Minor pairs, or crosses, are actively traded currency pairs that do not include the US dollar, such as EUR/GBP or AUD/JPY.

Minor Currency Pairs — illustrative image

What are minor currency pairs?

Minor currency pairs, often called cross-currency pairs or simply “crosses,” are pairs made up of two major world currencies that do not include the US dollar. Common examples include:

Pair Currencies
EUR/GBP Euro / British Pound
EUR/JPY Euro / Japanese Yen
GBP/JPY British Pound / Japanese Yen
AUD/JPY Australian Dollar / Japanese Yen
EUR/AUD Euro / Australian Dollar

Minors sit between the major pairs and exotic pairs in terms of how actively they’re traded and how tight their pricing tends to be.

How minor pairs are actually priced

A cross-rate like EUR/GBP isn’t quoted from a separate market — it’s effectively derived from each currency’s rate against the US dollar. For example, if EUR/USD is 1.0850 and GBP/USD is 1.2650, then EUR/GBP is roughly 1.0850 ÷ 1.2650 ≈ 0.8577. In practice, brokers and liquidity providers stream a direct EUR/GBP quote, but this dollar-based relationship is what underpins it.

Worked example

Minor pairs are generally still quite liquid, but usually less so than the dollar majors, so spreads tend to run somewhat wider. Where EUR/USD might trade with a 0.8-pip spread, EUR/GBP might trade closer to 1.5–2 pips with the same broker. On a standard lot, that’s the difference between an ~$8 and an ~$20 cost just to cross the spread — a detail worth checking before trading crosses frequently.

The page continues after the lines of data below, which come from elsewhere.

-- ==== Sys2Proof/WellFormed.lean ====
section
/-!
DEFINITION. Which instruction terms an encoding can carry: the conditions that a type of Syntax does not already hold
(spec/02, R46 to R55, Tables 2-5 to 2-8, and the entries that narrow them). An event is no encoded instruction, so no event
is well formed.
-/
namespace Sys2Proof

/-- Integer lane types (R45). -/
def Ty.isInt : Ty → Bool
  | .i8 | .i16 | .i32 | .i64 => true
  | .bf16 | .fp16 | .fp32 => false

/-- Integer codes of FCVT (R141). -/
def NumCode.isInt : NumCode → Bool
  | .w | .wu | .l | .lu => true
  | .d | .s | .h | .b => false

/-- OS 0 to 5: loads, VERLD and VERLDLE (R264, R253). -/
def Os.loadOk : Os → Bool
  | .rlx | .acq _ => true
  | .rel _ | .ar _ => false

/-- OS 0 and 6 to 10: stores, VERST, VERFLOOR and VERDROP (R264, R253). -/
def Os.storeOk : Os → Bool
  | .rlx | .rel _ => true
  | .acq _ | .ar _ => false

/-- AND, OR and XOR (R287). -/
def CollOp.isBitwise : CollOp → Bool
  | .and | .or | .xor => true
  | .sum | .max | .min => false

/-- Float formats of a collective (R287). -/
def CollFmt.isFloat : CollFmt → Bool
  | .fp32 | .fp64 | .bf16 | .fp16 => true
  | .int32 | .int64 | .uint32 | .uint64 => false

/-- The terms that some instruction word stands for. -/
def Instr.wellFormed : Instr → Bool
  | .add _ _ _ => true
  | .sub _ _ _ => true
  | .and _ _ _ => true
  | .or _ _ _ => true
  | .xor _ _ _ => true
  | .andn _ _ _ => true
  | .orn _ _ _ => true
  | .xnor _ _ _ => true
  | .sll _ _ _ => true
  | .srl _ _ _ => true
  | .sra _ _ _ => true
  | .rol _ _ _ => true
  | .ror _ _ _ => true
  | .slt _ _ _ => true
  | .sltu _ _ _ => true
  | .min _ _ _ => true
  | .max _ _ _ => true
  | .minu _ _ _ => true
  | .maxu _ _ _ => true
  | .addw _ _ _ => true
  | .subw _ _ _ => true
  | .addLit _ _ _ => true
  | .subLit _ _ _ => true
  | .andLit _ _ _ => true
  | .orLit _ _ _ => true
  | .xorLit _ _ _ => true
  | .andnLit _ _ _ => true
  | .ornLit _ _ _ => true
  | .xnorLit _ _ _ => true
  | .sllLit _ _ _ => true
  | .srlLit _ _ _ => true
  | .sraLit _ _ _ => true
  | .rolLit _ _ _ => true
  | .rorLit _ _ _ => true
  | .sltLit _ _ _ => true
  | .sltuLit _ _ _ => true
  | .minLit _ _ _ => true
  | .maxLit _ _ _ => true
  | .minuLit _ _ _ => true
  | .maxuLit _ _ _ => true
  | .addwLit _ _ _ => true
  | .subwLit _ _ _ => true
  | .addi _ _ _ => true
  | .andi _ _ _ => true
  | .ori _ _ _ => true
  | .xori _ _ _ => true
  | .slli _ _ _ => true
  | .srli _ _ _ => true
  | .srai _ _ _ => true
  | .slti _ _ _ => true
  | .sltiu _ _ _ => true
  | .addwi _ _ _ => true
  | .addiLit _ _ _ => true
  | .andiLit _ _ _ => true
  | .oriLit _ _ _ => true
  | .xoriLit _ _ _ => true
  | .sltiLit _ _ _ => true
  | .sltiuLit _ _ _ => true
  | .addwiLit _ _ _ => true
  | .ldk _ _ => true
  | .addk _ _ _ => true
  | .mul _ _ _ => true
  | .mulh _ _ _ => true
  | .mulhu _ _ _ => true
  | .mulhmx _ _ _ => true
  | .div _ _ _ => true
  | .divu _ _ _ => true
  | .rem _ _ _ => true
  | .remu _ _ _ => true
  | .clz _ _ => true
  | .ctz _ _ => true
  | .popc _ _ => true
  | .brev _ _ => true
  | .bswap _ _ => true
  | .sextb _ _ => true
  | .sexth _ _ => true
  | .zexth _ _ => true
  | .zextw _ _ => true
  | .bext _ _ _ => true
  | .bdep _ _ _ => true
  | .bextLit _ _ _ => true
  | .bdepLit _ _ _ => true
  | .li _ _ => true
  | .liLit _ _ => true
  | .pcadd _ _ => true
  | .pcaddLit _ _ => true
  | .sel _ _ _ => true
  | .seq _ _ _ => true
  | .sne _ _ _ => true
  | .seqLit _ _ _ => true
  | .sneLit _ _ _ => true
  | .beq _ _ _ => true
  | .bne _ _ _ => true
  | .blt _ _ _ => true
  | .bge _ _ _ => true
  | .bltu _ _ _ => true
  | .bgeu _ _ _ => true
  | .beqExt _ _ off => off.toNat % 4 == 0
  | .bneExt _ _ off => off.toNat % 4 == 0
  | .bltExt _ _ off => off.toNat % 4 == 0
  | .bgeExt _ _ off => off.toNat % 4 == 0
  | .bltuExt _ _ off => off.toNat % 4 == 0
  | .bgeuExt _ _ off => off.toNat % 4 == 0
  | .jal _ _ => true
  | .jalExt _ off => off.toNat % 4 == 0
  | .jalr _ _ _ => true
  | .lb _ _ _ os => os.loadOk
  | .lbu _ _ _ os => os.loadOk
  | .lh _ _ _ os => os.loadOk
  | .lhu _ _ _ os => os.loadOk
  | .lw _ _ _ os => os.loadOk
  | .lwu _ _ _ os => os.loadOk
  | .ld _ _ _ os => os.loadOk
  | .lbLit _ _ _ os => os.loadOk
  | .lbuLit _ _ _ os => os.loadOk
  | .lhLit _ _ _ os => os.loadOk
  | .lhuLit _ _ _ os => os.loadOk
  | .lwLit _ _ _ os => os.loadOk
  | .lwuLit _ _ _ os => os.loadOk
  | .ldLit _ _ _ os => os.loadOk
  | .lbExt _ _ _ os => os.loadOk
  | .lbuExt _ _ _ os => os.loadOk
  | .lhExt _ _ _ os => os.loadOk
  | .lhuExt _ _ _ os => os.loadOk
  | .lwExt _ _ _ os => os.loadOk
  | .lwuExt _ _ _ os => os.loadOk
  | .ldExt _ _ _ os => os.loadOk
  | .sb _ _ _ os => os.storeOk
  | .sh _ _ _ os => os.storeOk
  | .sw _ _ _ os => os.storeOk
  | .sd _ _ _ os => os.storeOk
  | .pstore _ _ _ => true
  | .sbLit _ _ _ os => os.storeOk
  | .shLit _ _ _ os => os.storeOk
  | .swLit _ _ _ os => os.storeOk
  | .sdLit _ _ _ os => os.storeOk
  | .pstoreLit _ _ _ => true
  | .sbExt _ _ _ os => os.storeOk
  | .shExt _ _ _ os => os.storeOk
  | .swExt _ _ _ os => os.storeOk
  | .sdExt _ _ _ os => os.storeOk
  | .pstoreExt _ _ _ => true
  | .amoadd _ _ _ _ _ => true
  | .amoand _ _ _ _ _ => true
  | .amoor _ _ _ _ _ => true
  | .amoxor _ _ _ _ _ => true
  | .amomin _ _ _ _ _ => true
  | .amomax _ _ _ _ _ => true
  | .amominu _ _ _ _ _ => true
  | .amomaxu _ _ _ _ _ => true
  | .amoswap _ _ _ _ _ => true
  | .amocas _ _ _ _ _ => true
  | .amofadd _ _ _ _ _ => true
  | .abump _ _ _ _ => true
  | .fence _ _ => true
  | .fencex _ _ p1 p2 => p1 != p2
  | .ifence => true
  | .fadd _ _ _ _ _ => true
  | .fsub _ _ _ _ _ => true
  | .fmul _ _ _ _ _ => true
  | .fdiv _ _ _ _ _ => true
  | .fsqrt _ _ _ _ => true
  | .fmin _ _ _ _ => true
  | .fmax _ _ _ _ => true
  | .feq _ _ _ _ => true
  | .flt _ _ _ _ => true
  | .fle _ _ _ _ => true
  | .fclass _ _ _ => true
  | .fsgnj _ _ _ _ => true
  | .fabs _ _ _ => true
  | .fmac _ _ _ _ _ => true
  | .fmsc _ _ _ _ _ => true
  | .fmacExt _ _ _ _ _ _ => true
  | .fmscExt _ _ _ _ _ _ => true
  | .fcvt dst src _ _ _ => dst != src && !(dst.isInt && src.isInt)
  | .vadd ty _ _ _ _ => ty.isInt
  | .vsub ty _ _ _ _ => ty.isInt
  | .vmul ty _ _ _ _ => ty.isInt
  | .vmulh ty _ _ _ _ => ty.isInt
  | .vadds ty _ _ _ _ => ty.isInt
  | .vsubs ty _ _ _ _ => ty.isInt
  | .vabs ty _ _ _ => ty.isInt
  | .vmin ty _ _ _ _ => ty.isInt
  | .vmax ty _ _ _ _ => ty.isInt
  | .vand ty _ _ _ _ => ty.isInt
  | .vor ty _ _ _ _ => ty.isInt
  | .vxor ty _ _ _ _ => ty.isInt
  | .vsll ty _ _ _ _ => ty.isInt
  | .vsrl ty _ _ _ _ => ty.isInt
  | .vsra ty _ _ _ _ => ty.isInt
  | .vfadd ty _ _ _ _ => !ty.isInt
  | .vfsub ty _ _ _ _ => !ty.isInt
  | .vfmul ty _ _ _ _ => !ty.isInt
  | .vfdiv ty _ _ _ _ => !ty.isInt
  | .vfsqrt ty _ _ _ => !ty.isInt
  | .vfmin ty _ _ _ _ => !ty.isInt
  | .vfmax ty _ _ _ _ => !ty.isInt
  | .vfexp2 ty _ _ _ => ty == .bf16 || ty == .fp32
  | .vfrcp ty _ _ _ => ty == .bf16 || ty == .fp32
  | .vfrsqrt ty _ _ _ => ty == .bf16 || ty == .fp32
  | .vload _ _ _ _ => true
  | .vstore _ _ _ _ => true
  | .vgather _ _ _ _ _ => true
  | .vscatter _ _ _ _ _ => true
  | .vloadb _ _ _ _ _ => true
  | .vloadLit _ _ _ _ => true
  | .vstoreLit _ _ _ _ => true
  | .vloadbLit _ _ _ _ _ => true
  | .vloadExt _ _ _ _ => true
  | .vstoreExt _ _ _ _ => true
  | .vloadbExt _ _ _ _ _ => true
  | .vcmpEq _ _ _ _ _ => true
  | .vcmpNe _ _ _ _ _ => true
  | .vcmpLt _ _ _ _ _ => true
  | .vcmpLe _ _ _ _ _ => true
  | .vcmpLtu ty _ _ _ _ => ty.isInt
  | .vcmpLeu ty _ _ _ _ => ty.isInt
  | .vsel _ _ _ _ _ => true
  | .vbcast _ _ _ _ => true
  | .vext _ _ _ _ => true
  | .vins _ _ _ _ => true
  | .vperm _ _ _ _ _ => true
  | .vslide _ _ _ _ _ => true
  | .vredsum _ _ _ _ => true
  | .vredmax _ _ _ _ => true
  | .vredmin _ _ _ _ => true
  | .vcvt dty sty _ _ _ => dty != sty
  | .vmov _ _ _ _ => true
  | .mand _ _ _ => true
  | .mor _ _ _ => true
  | .mxor _ _ _ => true
  | .mnot _ _ => true
  | .mpop _ _ => true
  | .mfirst _ _ => true
  | .mfromx _ _ => true
  | .mtox _ _ => true
  | .vfmac ty _ _ _ _ => !ty.isInt
  | .vdot4 _ _ _ _ => true
  | .tload _ _ _ => true
  | .tloadt _ _ _ => true
  | .tloads _ _ _ => true
  | .tstore _ _ _ => true
  | .taccld _ _ _ => true
  | .taccst _ _ _ => true
  | .tmma _ _ _ => true
  | .taccout _ _ _ _ _ => true
  | .taccadd _ _ => true
  | .tzero _ => true
  | .taccz _ => true
  | .txch _ _ _ => true
  | .tcvt _ _ => true
  | .verst _ _ _ os => os.storeOk
  | .verld _ _ _ os => os.loadOk
  | .verldle _ _ _ os => os.loadOk
  | .verprobe _ _ _ => true
  | .verfloor _ _ _ os => os.storeOk
  | .verdrop _ os => os.storeOk
  | .cpy1 _ _ _ xc xv => xc != 0 || xv == 0
  | .cpy2 _ _ _ xc xv => xc != 0 || xv == 0
  | .cpy3 _ _ _ xc xv => xc != 0 || xv == 0
  | .cpyv _ _ _ _ xc xv => xc != 0 || xv == 0
  | .cpyq _ _ _ xc xv => xc != 0 || xv == 0
  | .cpyx _ _ _ xc xv => xc != 0 || xv == 0
  | .cpy1Lit _ _ _ xc _ => xc != 0
  | .cpy2Lit _ _ _ xc _ => xc != 0
  | .cpy3Lit _ _ _ xc _ => xc != 0
  | .cpyvLit _ _ _ _ xc _ => xc != 0
  | .cpyqLit _ _ _ xc _ => xc != 0
  | .cpyxLit _ _ _ xc _ => xc != 0
  | .collred op fmt _ _ _ _ _ _ => !(op.isBitwise && fmt.isFloat)
  | .collgath _ _ _ _ _ _ _ => true
  | .collbcast _ _ _ _ _ _ _ => true
  | .msend _ _ _ => true
  | .mrecv _ _ => true
  | .mpoll _ => true
  | .pause n => n != 0
  | .waita _ _ _ => true
  | .clave _ _ _ => true
  | .clavev _ _ _ => true
  | .claveg _ _ _ => true
  | .bara h => h != 0
  | .barw h => h != 0
  | .barwSs => true
  | .barq _ _ => true
  | .slpush _ => true
  | .slpop _ => true
  | .slfree _ => true
  | .slpeek _ _ => true
  | .strike _ _ => true
  | .migr xc isl w1 => xc != 0 && decide (w1.toNat + 1 ≤ (if isl then 8 else 2048))
  | .csrr _ _ => true
  | .csrw _ _ _ => true
  | .csrs _ _ _ => true
  | .csrc _ _ _ => true
  | .scall => true
  | .brk => true
  | .threadDone => true
  | .yieldTurn => true
  | .eret => true
  | .halt => true
  | .tlbinv _ _ => true
  | .mark _ _ _ => true
  | .evDeferredTrapTake _ => false
  | .evFirmwarePageValidate _ => false
  | .evServicedFaultRestart _ => false
  | .evWaitaMonitorMatch _ => false
  | .evWaitTimeout _ => false
  | .evVerWait _ => false
  | .evVerFull _ => false
  | .evBarStall _ => false
  | .evClaveTimeout _ => false
  | .evSlDown _ => false
  | .evSlEntryArrive _ => false
  | .evSlCreditArrive _ => false
  | .evPauseIntervalEnd _ => false
  | .evMqTmmaExecute _ => false
  | .evMqTaccoutExecute _ => false
  | .evMqTaccaddExecute _ => false
  | .evMqTzeroExecute _ => false
  | .evMqTacczExecute _ => false
  | .evMqTxchExecute _ => false
  | .evMqTcvtExecute _ => false
  | .evCeGranuleTransfer _ _ _ => false
  | .evCollectiveExecute _ _ => false
  | .evBindcmdRead _ => false
  | .evBindcmdWrite _ => false
  | .evBindZeroingDone _ => false
  | .evBindcmdGo _ => false
  | .evBindcmdStop _ => false
  | .evThreadStop _ => false
  | .evGangStopSaveComplete _ => false
  | .evTaskBind _ _ => false
  | .evPriorityAging _ => false
  | .evQuantumPreempt _ _ => false
  | .evLaunch _ _ => false
  | .evSignal _ _ => false
  | .evWaitq _ _ => false
  | .evWaitqSatisfied _ _ => false
  | .evWaitqTimeout _ _ => false
  | .evControl _ _ => false
  | .evCapstart _ _ => false
  | .evCapstop _ _ => false
  | .evQueueNotify _ _ _ => false
  | .evQifEnableWrite _ _ => false
  | .evQifReset _ => false
  | .evQifResetComplete _ => false
  | .evS2inv _ _ => false
  | .evInvreq _ _ => false
  | .evDbgresume _ _ => false
  | .evDbgstop _ _ => false
  | .evRestart _ _ => false
  | .evCheadWrite _ _ _ => false
  | .evFaultRingWrite _ _ _ => false
  | .evFresp _ _ => false
  | .evFileFaultWaitLimit _ => false
  | .evTenantTableWrite _ _ _ => false
  | .evMsisend _ => false
  | .evAttbuf _ => false
  | .evAttestationDone => false
  | .evVminsel _ => false
  | .evVmintimeRead => false
  | .evRecoveryLoad _ => false
  | .evRecoveryLoadFlash _ => false
  | .evRegisterWrite _ _ => false
  | .evHostCxlAccess _ _ _ _ => false
  | .evBridgeLinkUp _ _ => false
  | .evBridgeFlitReceive _ _ => false
  | .evBridgeRetrain _ => false
  | .evBridgePortDown _ => false
  | .evBridgeSlackDecision _ _ => false
  | .evWcFlush _ => false
  | .evLmBoundaryTick _ _ => false
  | .evQuadrantIdleDown _ _ => false
  | .evQuadrantRaise _ => false
  | .evBindWakeRequest _ _ => false
  | .evWakeComplete _ => false
  | .evStrikerRecordDelivery _ => false
  | .evTaborModeSwitch => false
  | .evLpddr6SelfRefreshEntry => false
  | .evCoreC1Entry _ => false
  | .evCoreC2Entry _ => false
  | .evDomainSwitchOn _ _ => false
  | .evSwitchOnNeighbourTimeout _ => false
  | .evSwitchOnRampComplete _ => false
  | .evCoolingReport _ _ _ => false
  | .evCoolingSensorTimeout => false
  | .evTallowUpdate _ _ => false
  | .evHbmTempThreshold _ _ => false
  | .evHbmThermalStep _ => false
  | .evBellowsLimitStep _ => false
  | .evBellowsRaiseStep _ => false
  | .evPowerEstimateTick _ _ _ => false
  | .evPowerWeightRefit _ _ => false
  | .evClockRatioHandshake _ => false
  | .evLadleMigration _ _ => false
  | .evCeSummaryTick => false
  | .evPatrolScrub _ => false
  | .evPhaseFailure _ _ => false
  | .evColdStart _ => false
  | .evWarmStart _ => false
  | .evRudimentHeldRelease _ => false
  | .evReplayWaitExpiry _ => false
  | .evDomainPowerGate _ => false
  | .evServiceWaitLimit _ _ => false
  | .evCpyvVersionWaitLimit _ _ _ => false
  | .evMsixVectorUnmask _ _ => false
  | .evAlwaysOnPowerLoss => false
  | .evSupplyVoltageMinimum _ _ => false

end Sys2Proof
end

Why it matters to a trader

Minor pairs let traders express views on two non-dollar economies directly — for instance, taking a position on the eurozone versus the UK without any US-dollar exposure muddying the picture. They’re a natural next step after mastering the majors, since they behave similarly but usually carry slightly wider spreads and somewhat different liquidity and volatility patterns.

Quick recap

  • Minor pairs (crosses) combine two major currencies without the US dollar.
  • Their prices are effectively derived from each currency’s rate against the dollar.
  • They’re generally liquid but usually carry wider spreads than the majors.